I note two issues with compiler -std= values in the dmake tool:
"clang++" contains "g++", so with the test for g++ before the test for clang++, CXXFLAGS includes the gnu options when using clang++ - patch attached.
Here, -std is set to gnu++0x or c++0x (not even c++03) but elsewhere in the same file we use -std=c++11 (but not gnu++11 !). If we set std at all, should we not be consistent about which version ?
It just has always been inconsistent. And we were using the legacy aliases because we were (unnecessarily) supporting some ancient compilers for quite a while.
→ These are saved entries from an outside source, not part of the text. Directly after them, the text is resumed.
/-- ShiftRows and its inverse as the index permutations of R185 and R186, and by their formulas. -/
def Obligations.ShiftRowsMovesBytes : Prop :=
  (∀ (s : Block) (i : Fin 16),
    (shiftRows s).byte i =
      s.byte (([0, 5, 10, 15, 4, 9, 14, 3, 8, 13, 2, 7, 12, 1, 6, 11] : List (Fin 16)).getD i.val 0) ∧
    (invShiftRows s).byte i =
      s.byte (([0, 13, 10, 7, 4, 1, 14, 11, 8, 5, 2, 15, 12, 9, 6, 3] : List (Fin 16)).getD i.val 0)) ∧
  ∀ (s : Block) (r c : Fin 4),
    (shiftRows s).byte ⟨r.val + 4 * c.val, by omega⟩ =
      s.byte ⟨r.val + 4 * ((c.val + r.val) % 4), by omega⟩ ∧
    (invShiftRows s).byte ⟨r.val + 4 * c.val, by omega⟩ =
      s.byte ⟨r.val + 4 * ((c.val + 4 - r.val) % 4), by omega⟩

/-- MixColumns and its inverse are products with the circulant matrices over GF(2^8) (R187 to R190). -/
def Obligations.MixColumnsIsAMatrixProduct : Prop :=
  ∀ (s : Block) (r c : Fin 4),
    (mixColumns s).elem r c = matrixElem (circulant 0x02 0x03 0x01 0x01) s r c ∧
    (invMixColumns s).elem r c = matrixElem (circulant 0x0E 0x0B 0x0D 0x09) s r c

/-- AddRoundKey XORs the round key in, byte for byte (R191). -/
def Obligations.AddRoundKeyXorsEveryByte : Prop :=
  ∀ (rk : Vector Word 44) (s : Block) (r : Fin 11) (i : Fin 16),
    (addRoundKey rk s r).byte i = s.byte i ^^^ (roundKey rk r).byte i

/-- The inverse laws of R192. -/
def Obligations.TransformsHaveTheirInverses : Prop :=
  (∀ s : Block, invSubBytes (subBytes s) = s ∧ subBytes (invSubBytes s) = s) ∧
  (∀ s : Block, invShiftRows (shiftRows s) = s ∧ shiftRows (invShiftRows s) = s) ∧
  (∀ s : Block, invMixColumns (mixColumns s) = s ∧ mixColumns (invMixColumns s) = s) ∧
  (∀ (rk : Vector Word 44) (s : Block) (r : Fin 11), addRoundKey rk (addRoundKey rk s r) r = s) ∧
  ∀ s : Block, subBytes (shiftRows s) = shiftRows (subBytes s)

/-- STATE_LOAD on a 16-byte payload loads it and sets `STATE_VALID`, `RK` and `KEY_VALID` unchanged; on any
other admissible length it fails with `InvalidBlockLength`. STATE_READ gives a loaded State's bytes. -/
def Obligations.StateLoadAndReadCarryTheBytes : Prop :=
  (∀ (b : Block) (s : State), s.payload = b.toList →
    exec .stateLoad s = .next (State.answered { s with state := b, stateValid := true } [])) ∧
  (∀ s : State, s.payload.length ≤ maxMsgBytes → s.payload.length ≠ 16 →
    exec .stateLoad s = .next (s.failed .invalidBlockLength)) ∧
  ∀ s : State, s.payload = [] → s.stateValid = true →
    exec .stateRead s = .next (s.answered s.state.toList)

/-- Each transform command without a key replaces a loaded `STATE` by its function of it and changes nothing
else but `LAST`. -/
def Obligations.TransformCommandsWriteTheirFunction : Prop :=
  ∀ s : State, s.payload = [] → s.stateValid = true →
    exec .subBytes s = .next (State.answered { s with state := subBytes s.state } []) ∧
    exec .invSubBytes s = .next (State.answered { s with state := invSubBytes s.state } []) ∧
    exec .shiftRows s = .next (State.answered { s with state := shiftRows s.state } []) ∧
    exec .invShiftRows s = .next (State.answered { s with state := invShiftRows s.state } []) ∧
    exec .mixColumns s = .next (State.answered { s with state := mixColumns s.state } []) ∧
    exec .invMixColumns s = .next (State.answered { s with state := invMixColumns s.state } [])
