/-- Every command takes states that look alike to states that look alike. -/
theorem exec_agreeVisible (i : Instr) : AgreeVisible (exec i s) (exec i t) := by
  cases i with
  | gfMul _ _ | gfMul2 _ | gfMul3 _ | gfMul9 _ | gfMul11 _ | gfMul13 _ | gfMul14 _ | sbox _ | invSbox _ =>
    exact guarded_agreeVisible h fun _ _ => complete_agreeVisible h rfl
  | statusRead => exact guarded_agreeVisible h fun _ _ => complete_agreeVisible h (by rw [h.statusByte_eq])
  | keyExpand =>
    exact guarded_agreeVisible h fun _ _ =>
      withBlock_agreeVisible h fun key => complete_agreeVisible (h.loadKey (expandKey key)) rfl
  | stateLoad =>
    exact guarded_agreeVisible h fun _ _ =>
      withBlock_agreeVisible h fun b => complete_agreeVisible (h.loadState b) rfl
  | rkRead r =>
    change AgreeVisible (execRkRead r s) (execRkRead r t)
    exact withRoundIndex_agreeVisible h fun _ =>
      guarded_agreeVisible h fun hrk _ => complete_agreeVisible h (by rw [hrk rfl])
  | addRoundKey r =>
    change AgreeVisible (execAddRoundKey r s) (execAddRoundKey r t)
    exact withRoundIndex_agreeVisible h fun _ =>
      guarded_agreeVisible h fun hrk hstate =>
        complete_agreeVisible (h.writeState (by rw [hrk rfl, hstate rfl])) rfl
  | stateRead => exact guarded_agreeVisible h fun _ hstate => complete_agreeVisible h (by rw [hstate rfl])
  | subBytes | invSubBytes | shiftRows | invShiftRows | mixColumns | invMixColumns =>
    exact transform_agreeVisible h _
  | encryptBlock | decryptBlock =>
    exact guarded_agreeVisible h fun hrk _ =>
      withBlock_agreeVisible h fun _ => complete_agreeVisible h (by rw [hrk rfl])
  | pad => exact guarded_agreeVisible h fun _ _ => complete_agreeVisible h (by rw [h.payload])
  | unpad => exact guarded_agreeVisible h fun _ _ => completeUnpadded_agreeVisible h (by rw [h.payload])
  | ecbEncrypt =>
    exact guarded_agreeVisible h fun hrk _ => complete_agreeVisible h (by rw [hrk rfl, h.payload])
  | ecbDecrypt =>
    refine guarded_agreeVisible h fun hrk _ => ?_
    rw [hrk rfl, h.payload]
    split
    · exact raise_agreeVisible h _
    · exact completeUnpadded_agreeVisible h rfl

/-- The same event is taken in both states, and a transaction's word decodes to the same command. -/
theorem step_agreeVisible : AgreeVisible (step s) (step t) := by
  match hs : s.events with
  | [] =>
    rw [step_idle hs, step_idle (h.events ▸ hs)]
    exact ⟨s, t, rfl, rfl, h⟩
  | .rst _ :: rest =>
    rw [step_rst hs, step_rst (h.events ▸ hs)]
    exact ⟨_, _, rfl, rfl, (h.withEvents rest).assertRst⟩
  | .transaction tr :: rest =>
    rw [step_transaction hs, step_transaction (h.events ▸ hs)]
    cases decode tr.cmd with
    | ok i => exact exec_agreeVisible ((h.withEvents rest).withPayload tr.payload) i
    | error _ => simpa only [raise_eq, ne_eq, reduceCtorEq, not_false_eq_true] using
        raise_agreeVisible (h.withEvents rest) .illegalCommand
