-- ==== Sys2Proof/Machine/Dispatch.lean ====
section
/-! DEFINITION. One arm per operation of spec/opcode_table.json (30_encoding.md R99). -/

namespace Sys2Proof.Machine

def exec (i : Instr) (s : State) : Host.Outcome State Fault Refusal :=
  match i with
  | .edgeRise t => Sys2Proof.Machine.execEdgeRise t s
  | .edgeFall t => Sys2Proof.Machine.execEdgeFall t s
  | .take => Sys2Proof.Machine.execTake s
  | .reset => Sys2Proof.Machine.execReset s
  | .capture level => Sys2Proof.Machine.execCapture level s
  | .pollBegin now => Sys2Proof.Machine.execPollBegin now s
  | .pollEnd => Sys2Proof.Machine.execPollEnd s
  | .telegram b => Sys2Proof.Machine.execTelegram b s

end Sys2Proof.Machine
end

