-- ==== Sys2Proof/Laws/Pipeline.lean ====
section
/-! SUPPORT. What each shared operation of the pipeline can do, said once: what it leaves alone (its frame) and, case by
case, what it answers. Proofs about the machine cite these and do not unfold the operations. -/

namespace Sys2Proof.Machine

/-! ### What the operations leave alone -/

@[simp] theorem State.syncDetect_tRise (g : U32) (s : State) : (s.syncDetect g).tRise = s.tRise := by
  unfold State.syncDetect; split <;> simp
@[simp] theorem State.syncDetect_tFall (g : U32) (s : State) : (s.syncDetect g).tFall = s.tFall := by
  unfold State.syncDetect; split <;> simp
@[simp] theorem State.syncDetect_indicator (g : U32) (s : State) : (s.syncDetect g).indicator = s.indicator := by
  unfold State.syncDetect; split <;> simp
@[simp] theorem State.syncDetect_tg (g : U32) (s : State) : (s.syncDetect g).tg = s.tg := by
  unfold State.syncDetect; split <;> simp
@[simp] theorem State.syncDetect_telegramFresh (g : U32) (s : State) : (s.syncDetect g).telegramFresh = s.telegramFresh := by
  unfold State.syncDetect; split <;> simp
@[simp] theorem State.syncDetect_edgeLevel (g : U32) (s : State) : (s.syncDetect g).edgeLevel = s.edgeLevel := by
  unfold State.syncDetect; split <;> simp
@[simp] theorem State.syncDetect_edgePending (g : U32) (s : State) : (s.syncDetect g).edgePending = s.edgePending := by
  unfold State.syncDetect; split <;> simp
@[simp] theorem State.syncDetect_pollBusy (g : U32) (s : State) : (s.syncDetect g).pollBusy = s.pollBusy := by
  unfold State.syncDetect; split <;> simp
@[simp] theorem State.syncDetect_cfg (g : U32) (s : State) : (s.syncDetect g).cfg = s.cfg := by
  unfold State.syncDetect; split <;> simp
@[simp] theorem State.syncDetect_input (g : U32) (s : State) : (s.syncDetect g).input = s.input := by
  unfold State.syncDetect; split <;> simp
@[simp] theorem State.syncDetect_freeUses (g : U32) (s : State) : (s.syncDetect g).freeUses = s.freeUses := by
  unfold State.syncDetect; split <;> simp

@[simp] theorem State.validate_tRise (b : Frame) (s : State) : (s.validate b).tRise = s.tRise := by
  unfold State.validate; split <;> simp
@[simp] theorem State.validate_tFall (b : Frame) (s : State) : (s.validate b).tFall = s.tFall := by
  unfold State.validate; split <;> simp
@[simp] theorem State.validate_synchronized (b : Frame) (s : State) : (s.validate b).synchronized = s.synchronized := by
  unfold State.validate; split <;> simp
@[simp] theorem State.validate_secondIndex (b : Frame) (s : State) : (s.validate b).secondIndex = s.secondIndex := by
  unfold State.validate; split <;> simp
@[simp] theorem State.validate_buf (b : Frame) (s : State) : (s.validate b).buf = s.buf := by
  unfold State.validate; split <;> simp
@[simp] theorem State.validate_indicator (b : Frame) (s : State) : (s.validate b).indicator = s.indicator := by
  unfold State.validate; split <;> simp
@[simp] theorem State.validate_edgeLevel (b : Frame) (s : State) : (s.validate b).edgeLevel = s.edgeLevel := by
  unfold State.validate; split <;> simp
@[simp] theorem State.validate_edgePending (b : Frame) (s : State) : (s.validate b).edgePending = s.edgePending := by
  unfold State.validate; split <;> simp
@[simp] theorem State.validate_pollBusy (b : Frame) (s : State) : (s.validate b).pollBusy = s.pollBusy := by
  unfold State.validate; split <;> simp
@[simp] theorem State.validate_cfg (b : Frame) (s : State) : (s.validate b).cfg = s.cfg := by
  unfold State.validate; split <;> simp
@[simp] theorem State.validate_input (b : Frame) (s : State) : (s.validate b).input = s.input := by
  unfold State.validate; split <;> simp
@[simp] theorem State.validate_freeUses (b : Frame) (s : State) : (s.validate b).freeUses = s.freeUses := by
  unfold State.validate; split <;> simp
I note two issues with compiler -std= values in the dmake tool:
"clang++" contains "g++", so with the test for g++ before the test for clang++, CXXFLAGS includes the gnu options when using clang++ - patch attached.
Here, -std is set to gnu++0x or c++0x (not even c++03) but elsewhere in the same file we use -std=c++11 (but not gnu++11 !). If we set std at all, should we not be consistent about which version ?
That doesn't read right. As is clang++ gets the g++ options.
The attached patch gives clang++ the correct options.
But why are we forcing a decades old standard and not even using the correct name ?
Thanks for reporting this.
It just has always been inconsistent. And we were using the legacy aliases because we were (unnecessarily) supporting some ancient compilers for quite a while.